┌─ INPUT DATA
-- ==== Sys2Proof/Machine/Sessions.lean ====
section
/-! DEFINITION. Paths, sessions and their establishment (R47, R318 to R328, R336, R337, R339). -/

namespace Sys2Proof.Machine

/-! ### Paths (R47, R318 to R320, R337) -/

/-- Whether a path is idle by pruning (R337). DEDUCED, log 91. -/
def Dev.pathIdle (d : Dev) (p : Path) : Bool :=
  match p with
  | .eth1 => d.on NET_STATUS.ETH1_IDLE
  | .can1 => d.on NET_STATUS.CAN1_IDLE
  | _ => false

/-- Whether hosts are heard on a path: sessions run there, and with no image only on ETH0. DEDUCED, log 26. DEDUCED, log 91. -/
def Dev.rapOn (m : Mem) (p : Path) (d : Dev) : Bool :=
  d.alive && !d.pwr.inTransport && !d.pathIdle p &&
    (if !m.hasImage then p = .eth0
    else match p with
      | .eth0 => (m.img.ethFlags 0).testBit 2
      | .eth1 => (m.img.ethFlags 1).testBit 2
      | .can0 => (m.img.canFlags 0) % 4 = 3
      | .can1 => (m.img.canFlags 1) % 4 = 3)

/-- Whether an IP address, its 4 or 16 bytes in network order, is an enabled one of Ethernet port `p` (R47,
R318, R319). DEDUCED, log 104. -/
def Dev.hears (m : Mem) (p : Nat) (addr : List Byte) (d : Dev) : Bool :=
  let r := m.img.ethRec p
  d.alive && !d.pwr.inTransport && (p = 0 || !d.on NET_STATUS.ETH1_IDLE) &&
    (if m.hasImage then
      ((m.img.ethFlags p).testBit 0 && addr = m.img.slice (r + 8) 4) ||
        ((m.img.ethFlags p).testBit 1 && addr = m.img.slice (r + 20) 16)
    else p = 0 && addr = Config.factoryAddr)

/-- A frame for an enabled address is answered; another is discarded and counted (R318); without a running
supervisor
none is heard. -/
def Dev.answerFrame (m : Mem) (p kind : Nat) (addr : List Byte) (d : Dev) : Dev :=
  if !d.alive || d.pwr.inTransport then d
  else if d.hears m p addr then d.emit (.host p kind) else d.bump (NET_ETH.RX_DROP p)

/-- ARP (R318). -/
def execArp (eth : Eth) (addr : List Byte) (s : State) : Host.Outcome State Fault Refusal :=
  s.run fun m d => d.answerFrame m eth.val 0 addr

/-- NEIGHBOUR_DISCOVERY (R318). -/
def execNeighbourDiscovery (eth : Eth) (addr : List Byte) (s : State) : Host.Outcome State Fault Refusal :=
  s.run fun m d => d.answerFrame m eth.val 1 addr

/-- ICMP_ECHO (R318). -/
def execIcmpEcho (eth : Eth) (addr : List Byte) (s : State) : Host.Outcome State Fault Refusal :=
  s.run fun m d => d.answerFrame m eth.val 2 addr

/-- RX_DROP (R318). -/
def execRxDrop (eth : Eth) (s : State) : Host.Outcome State Fault Refusal :=
  s.run fun _ d => if d.alive then d.bump (NET_ETH.RX_DROP eth.val) else d

/-- RX_ERR (R339). -/
def execRxErr (eth : Eth) (s : State) : Host.Outcome State Fault Refusal :=
  s.run fun _ d => if d.alive then d.bump (NET_ETH.RX_ERR eth.val) else d

/-- ETH_LINK_CHANGE (R339). -/
def execEthLinkChange (eth : Eth) (up : Bool) (s : State) : Host.Outcome State Fault Refusal :=
  s.run fun _ d => d.flag (if eth.val = 0 then NET_STATUS.ETH0_LINK else NET_STATUS.ETH1_LINK) up

/-- CANx_ON (R339). -/
def canOn (p : Nat) : Fld := if p = 0 then NET_STATUS.CAN0_ON else NET_STATUS.CAN1_ON

/-- CAN_ERROR (R320, R339). The error state follows the counters as ISO 11898-1 has it; a disabled port stays
so. -/
def execCanError (upper : Bool) (tec rxc : Nat) (s : State) : Host.Outcome State Fault Refusal :=
  s.run fun _ d =>
    let p := upper.toNat
    if d.rd (NET_CAN.STATE p) = 3 then d
    else
      let st := if 256 ≤ tec then 2 else if 128 ≤ tec || 128 ≤ rxc then 1 else 0
      (((d.wr (NET_CAN.TEC p) (min 255 tec)).wr (NET_CAN.REC p) (min 255 rxc)).wr (NET_CAN.STATE p) st).flag
        (canOn p) (st ≠ 2)

/-- BUS_OFF_RECOVERY (R320). -/
def execBusOffRecovery (upper : Bool) (s : State) : Host.Outcome State Fault Refusal :=
  s.run fun _ d =>
    let p := upper.toNat
    if d.rd (NET_CAN.STATE p) = 2 then
      (((d.wr (NET_CAN.TEC p) 0).wr (NET_CAN.REC p) 0).wr (NET_CAN.STATE p) 0).wr (canOn p) 1
    else d

/-! ### Messages on CAN (R324) -/

def Dev.canRx (d : Dev) (k : Nat) : Option CanRx := look d.net.canRx k

/-- Keep or drop the message in reassembly under key `k`. -/
def Dev.putCanRx (k : Nat) (x : Option CanRx) (d : Dev) : Dev :=
  { d with net := { d.net with canRx := match x with
      | some x => place d.net.canRx k x
      | none => strike d.net.canRx k } }

/-- The longest message: 256 bytes of plaintext, and the tag of an encrypted one. -/
def canLongest (typ : Nat) : Nat := 256 + rapTag typ

/-- A message is complete. -/
def Dev.canComplete (k : Nat) (x : CanRx) (d : Dev) : Dev :=
  { d with net := { d.net with canIn := place d.net.canIn k x } }

/-- CAN_FRAGMENT (R324). A message whose fragments come out of order is discarded; a complete one waits for
the row of
its TYPE. DEDUCED, log 104. -/
def execCanFragment (upper : Bool) (session : Sid) (typ : Byte) (index count : Fin 8) (seq : Word)
    (bytes : List Byte) (s : State) : Host.Outcome State Fault Refusal :=
  s.run fun m d =>
    let path : Path := if upper then .can1 else .can0
    let k := canKey path session.val
    if !d.rapOn m path then d
    else
      let old : Option (List Byte) :=
        if count.val = 0 || bytes.isEmpty || 56 < bytes.length then none
        else if index.val = 0 then some []
        else match d.canRx k with
          | some x =>
            if x.typ = typ.toNat && x.count = count.val && x.seq = seq.toNat && x.next = index.val then some x.bytes
            else none
          | none => none
      match old with
      | none => d.putCanRx k none
      | some l =>
        let all := l ++ bytes
        if canLongest typ.toNat < all.length || count.val ≤ index.val then d.putCanRx k none
        else if index.val + 1 = count.val then
          (d.putCanRx k none).canComplete k ⟨typ.toNat, count.val, count.val, seq.toNat, all⟩
        else d.putCanRx k (some ⟨typ.toNat, count.val, index.val + 1, seq.toNat, all⟩)

/-- FRAGMENT_TIMEOUT (R324). -/
def execFragmentTimeout (upper : Bool) (session : Sid) (s : State) : Host.Outcome State Fault Refusal :=
  s.run fun _ d => d.putCanRx (canKey (if upper then .can1 else .can0) session.val) none

/-! ### Establishment (R325 to R328, R337) -/

/-- What the module knows of a key: ROLES, PATHS, MAX_SESS and IDLE_S (R47, R325). -/
def keyRights (m : Mem) (key : Nat) : Option (Nat × Nat × Nat × Nat) :=
  if !m.hasImage then (if key = 0 then some (16, 1, 1, 600) else none)
  else match m.img.key key with
    | some r => some (m.img.u8 (r + 66), m.img.u8 (r + 67), m.img.u8 (r + 68), m.img.u16 (r + 70))
    | none => none

/-- Sessions open under a key. -/
def Dev.openUnder (key : Nat) (d : Dev) : Nat := (d.openSessions.filter fun k => (d.sess k).key = key).length

/-- Establishments in progress. -/
def Dev.establishing (d : Dev) : List Nat := (List.range 64).filter fun k => (d.sess k).life = .establishing

/-- The session limit in force (R337). -/
def Dev.sessLimit (d : Dev) : Nat := if 2 ≤ d.stage then 8 else 63

/-- Whether pruning admits no further session. -/
def Dev.pruneFull (d : Dev) : Bool := 2 ≤ d.stage && (4 ≤ d.stage || d.sessLimit ≤ d.openSessions.length)

/-- The lowest free session ID. -/
def Dev.freeSid (d : Dev) : Option Nat := ((List.range 64).drop 1).find? fun k => (d.sess k).life = .free

/-- The first matching row of R328 for a HELLO, 0 for none. DEDUCED, log 26. -/
def Dev.helloFault (m : Mem) (path : Path) (formed : Bool) (key role : Nat) (d : Dev) : Nat :=
  if !formed then 1
  else match keyRights m key with
    | none => 2
    | some (roles, paths, top, _) =>
      if 6 ≤ role || !roles.testBit role then 3
      else if !paths.testBit path.num then 4
      else if top ≤ d.openUnder key then 5
      else if d.pruneFull then 6
      else if d.freeSid.isNone then 7
      else if 4 ≤ d.establishing.length ||
          (2 ≤ path.num && d.establishing.any fun k => (d.sess k).path = path) then 8
      else 0

/-- Where the module sends on a CAN path, RAP_TX_BASE (R319). -/
def rapBase (m : Mem) (p : Path) : Nat := if p.num < 2 then 0 else m.img.u32 (m.img.canRec (p.num - 2) + 12)

/-- REJECT: counted, and recorded for a known key (R328). DEDUCED, log 27. -/
def Dev.reject (m : Mem) (path : Path) (key code : Nat) (d : Dev) : Dev :=
  let d := (d.sendRap path (rapBase m path) 0 rapReject 0 1 0 (leBytes 1 code)).bump SESS_CNT.REJECTED
  if (keyRights m key).isSome then d.record recSessionRejected (leBytes 2 key ++ leBytes 1 code) else d

/-- A HELLO payload of R326. -/
def helloFormed (l : List Byte) : Bool := l.length = 84 && l[3]? = some 0x00
def helloKey (l : List Byte) : Nat := (l.getD 0 0).toNat + 256 * (l.getD 1 0).toNat
def helloRole (l : List Byte) : Nat := (l.getD 2 0).toNat

/-- A CHALLENGE payload: N_m, E_m, S_m and IDLE_S (R326). -/
def challengeOf (nonce eph : List Byte) (idle : Nat) : List Byte :=
  nonce ++ leBytes 64 (Config.ecPublic eph) ++ Config.sessionKey ++ leBytes 2 idle ++ [0x00, 0x00]

/-- An establishment begins: N_m and the ephemeral key pair are drawn, and CHALLENGE answers under the
assigned ID
(R326). DEDUCED, log 104. -/
def Dev.challenged (m : Mem) (k idle : Nat) (r : Role) (x : RapMsg) (d : Dev) : Dev :=
  let a := d.drawNat
  let b := a.2.drawNat
  let eph := leBytes 32 b.1
  let c := challengeOf (leBytes 16 a.1) eph idle
  let d := b.2.modSess k fun _ => { Sess.free with
    life := .establishing, key := helloKey x.body, role := r, path := x.path, idle := idle, heard := b.2.clk
    base := rapBase m x.path, hello := x.body, challenge := c, eph := eph }
  d.sendRap x.path (rapBase m x.path) 0 rapChallenge k 148 0 c

/-- A HELLO that has arrived: CHALLENGE or REJECT. -/
def Dev.hello (m : Mem) (msg : RapMsg) (d : Dev) : Dev :=
  if !d.rapOn m msg.path || !d.arrived rapHello 0 msg then d
  else
    let d := d.taken rapHello 0 msg
    let key := helloKey msg.body
    let code := d.helloFault m msg.path (helloFormed msg.body) key (helloRole msg.body)
    match d.freeSid, keyRights m key, Role.ofNum (helloRole msg.body) with
    | some k, some (_, _, _, idle), some r =>
      if code ≠ 0 then d.reject m msg.path key code else d.challenged m k idle r msg
    | _, _, _ => d.reject m msg.path key code

/-- HELLO (R326, R328). -/
def execHello (path : Path) (head : RapHead) (seq : BitVec 64) (body : List Byte) (s : State) :
    Host.Outcome State Fault Refusal :=
  s.run fun m d => d.hello m ⟨⟨head, seq, body⟩, path⟩

/-- The first matching row of R328 for a FINISH, 0 for none; the running image judges the key anew.
DEDUCED, log 26. -/
def Dev.finishFault (m : Mem) (sid : Nat) (formed confirmed : Bool) (d : Dev) : Nat :=
  let x := d.sess sid
  if !formed then 1
  else match keyRights m x.key with
    | none => 2
    | some (roles, paths, top, _) =>
      if !roles.testBit x.role.num then 3
      else if !paths.testBit x.path.num then 4
      else if top ≤ d.openUnder x.key then 5
      else if d.pruneFull || d.pathIdle x.path then 6
      else if !confirmed then 9 else 0

/-- The session that FINISH opens: its keys are kept, what established it is not (R323, R327). -/
def Sess.opening (clk : Nat) (x : Sess) : Sess :=
  { x with life := .opened, heard := clk, rxSeen := [0], tx := 1, hello := [], challenge := [], eph := [] }

/-- The plaintext of ACCEPT (R326). -/
def acceptOf (sid : Nat) (x : Sess) : List Byte :=
  x.th sid ++ leBytes 1 sid ++ leBytes 1 x.role.num ++ leBytes 2 x.idle

/-- A FINISH for the establishment `k`: ACCEPT or REJECT. DEDUCED, log 104. -/
def Dev.finish (m : Mem) (k : Nat) (msg : RapMsg) (d : Dev) : Dev :=
  let y := d.sess k
  if !d.alive || y.life ≠ .establishing || y.path ≠ msg.path || !d.arrived rapFinish k msg then d
  else
    let d := d.taken rapFinish k msg
    let x := y.keyed m k
    let code := d.finishFault m k (msg.body.length = 48 && msg.seq = 0) (msg.body = x.sealed false rapFinish 0 32 0 (x.th k))
    if code ≠ 0 then (d.modSess k fun _ => .free).reject m x.path x.key code
    else
      let d := d.modSess k fun _ => x.opening d.clk
      let d := d.record recSessionOpened (leBytes 1 k ++ leBytes 2 x.key ++ leBytes 1 x.role.num ++ leBytes 1 x.path.num)
      d.sendRap x.path x.base 0 rapAccept 0 36 0 (x.sealed true rapAccept 0 36 0 (acceptOf k x))

/-- FINISH (R326 to R328): TH, sealed under the host's key with SEQ 0, opens the session. -/
def execFinish (sid : Sid) (path : Path) (gram : RapGram) (s : State) : Host.Outcome State Fault Refusal :=
  s.run fun m d => d.finish m sid.val ⟨gram, path⟩

/-- ESTABLISH_TIMEOUT (R328). -/
def execEstablishTimeout (sid : Sid) (s : State) : Host.Outcome State Fault Refusal :=
  s.run fun m d =>
    let x := d.sess sid.val
    if !d.alive || x.life ≠ .establishing then d
    else (d.modSess sid.val fun _ => .free).reject m x.path x.key 10

/-! ### Messages of an open session (R323, R336) -/

/-- Whether the message is accepted: its tag verifies and its SEQ is new, above H or in the window of 64. DEDUCED, log 26. -/
def Dev.accepts (sid seq : Nat) (tagOk : Bool) (d : Dev) : Bool :=
  let x := d.sess sid
  d.isOpened sid && tagOk && (decide (x.rxTop < seq) || (decide (x.rxTop ≤ seq + 63) && !x.rxSeen.contains seq))

/-- An accepted message: its SEQ is taken and the idle timer restarts. -/
def Dev.accepted (sid seq : Nat) (d : Dev) : Dev :=
  d.modSess sid fun x =>
    let top := max x.rxTop seq
    { x with rxTop := top, heard := d.clk, rxSeen := (seq :: x.rxSeen).filter fun k => decide (top ≤ k + 63) }

/-- A message for a session: carried out when accepted, else discarded and counted; one that R321 or R324
discards,
or that reaches no running supervisor, does nothing. -/
def Dev.message (m : Mem) (typ : Nat) (x : RapMsg) (plain : List Byte) (go : Mem → Dev → Mem × Dev) (d : Dev) : Mem × Dev :=
  let k := x.session.toNat
  if !d.alive || k = 0 || 63 < k || !d.arrived typ k x || payloadLimit x.path < plain.length then (m, d)
  else
    let d := d.taken typ k x
    if d.accepts k x.seq.toNat ((d.sess k).opens typ k x plain) then go m (d.accepted k x.seq.toNat)
    else (m, d.bump SESS_CNT.AUTH_FAIL)

/-- RAP_CLOSE (R336). -/
def execRapClose (path : Path) (gram : RapGram) (plain : List Byte) (s : State) : Host.Outcome State Fault Refusal :=
  s.runMem fun m d => d.message m rapClose ⟨gram, path⟩ plain fun m d => (m, d.closeSession gram.session.toNat closeHost)

/-- KEEPALIVE (R336). -/
def execKeepalive (path : Path) (gram : RapGram) (plain : List Byte) (s : State) : Host.Outcome State Fault Refusal :=
  s.runMem fun m d =>
    d.message m rapKeepalive ⟨gram, path⟩ plain fun m d => (m, d.say gram.session.toNat rapKeepalive [])

/-- IDLE_TIMEOUT (R336). DESIGN CHOICE, log 5. -/
def execIdleTimeout (sid : Sid) (s : State) : Host.Outcome State Fault Refusal :=
  s.run fun _ d => if d.alive then d.closeSession sid.val closeIdle else d

/-! ### Pruning (R337) -/

/-- Whether a session holds a stewardship, the load context or the learning buffer. -/
def Dev.holds (sid : Nat) (d : Dev) : Bool :=
  Func.all.any (d.isSteward sid) || d.rd IMG_LOAD_STATUS.OWNER = sid || d.lrnOwner = sid

/-- The open sessions in the order in which pruning keeps them. -/
def Dev.sessRank (d : Dev) : List Nat :=
  [true, false].flatMap fun h => [5, 4, 3, 2, 1, 0].flatMap fun r =>
    d.openSessions.filter fun k => d.holds k = h && (d.sess k).role.num = r

/-- Entry to Prune 2: ETH1 and CAN1 go idle, their sessions close, and 8 of the others stay. -/
def Dev.pruneSessions (d : Dev) : Dev :=
  let upper := d.openSessions.filter fun k => (d.sess k).path = .eth1 || (d.sess k).path = .can1
  let d := d.each upper fun k d => d.closeSession k closePrune
  let d := (d.wr NET_STATUS.ETH1_IDLE 1).wr NET_STATUS.CAN1_IDLE 1
  d.each (d.sessRank.drop 8) fun k d => d.closeSession k closePrune

end Sys2Proof.Machine
end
└─
--- REQUIREMENT ---
Looking at the records above, return exactly the lines from the line with "R321 or R324" to the line with "def Dev.message (m", both ends included.

--- FINAL ANSWER ---
/-- A message for a session: carried out when accepted, else discarded and counted; one that R321 or R324
discards,
or that reaches no running supervisor, does nothing. -/
def Dev.message (m : Mem) (typ : Nat) (x : RapMsg) (plain : List Byte) (go : Mem → Dev → Mem × Dev) (d : Dev) : Mem × Dev :=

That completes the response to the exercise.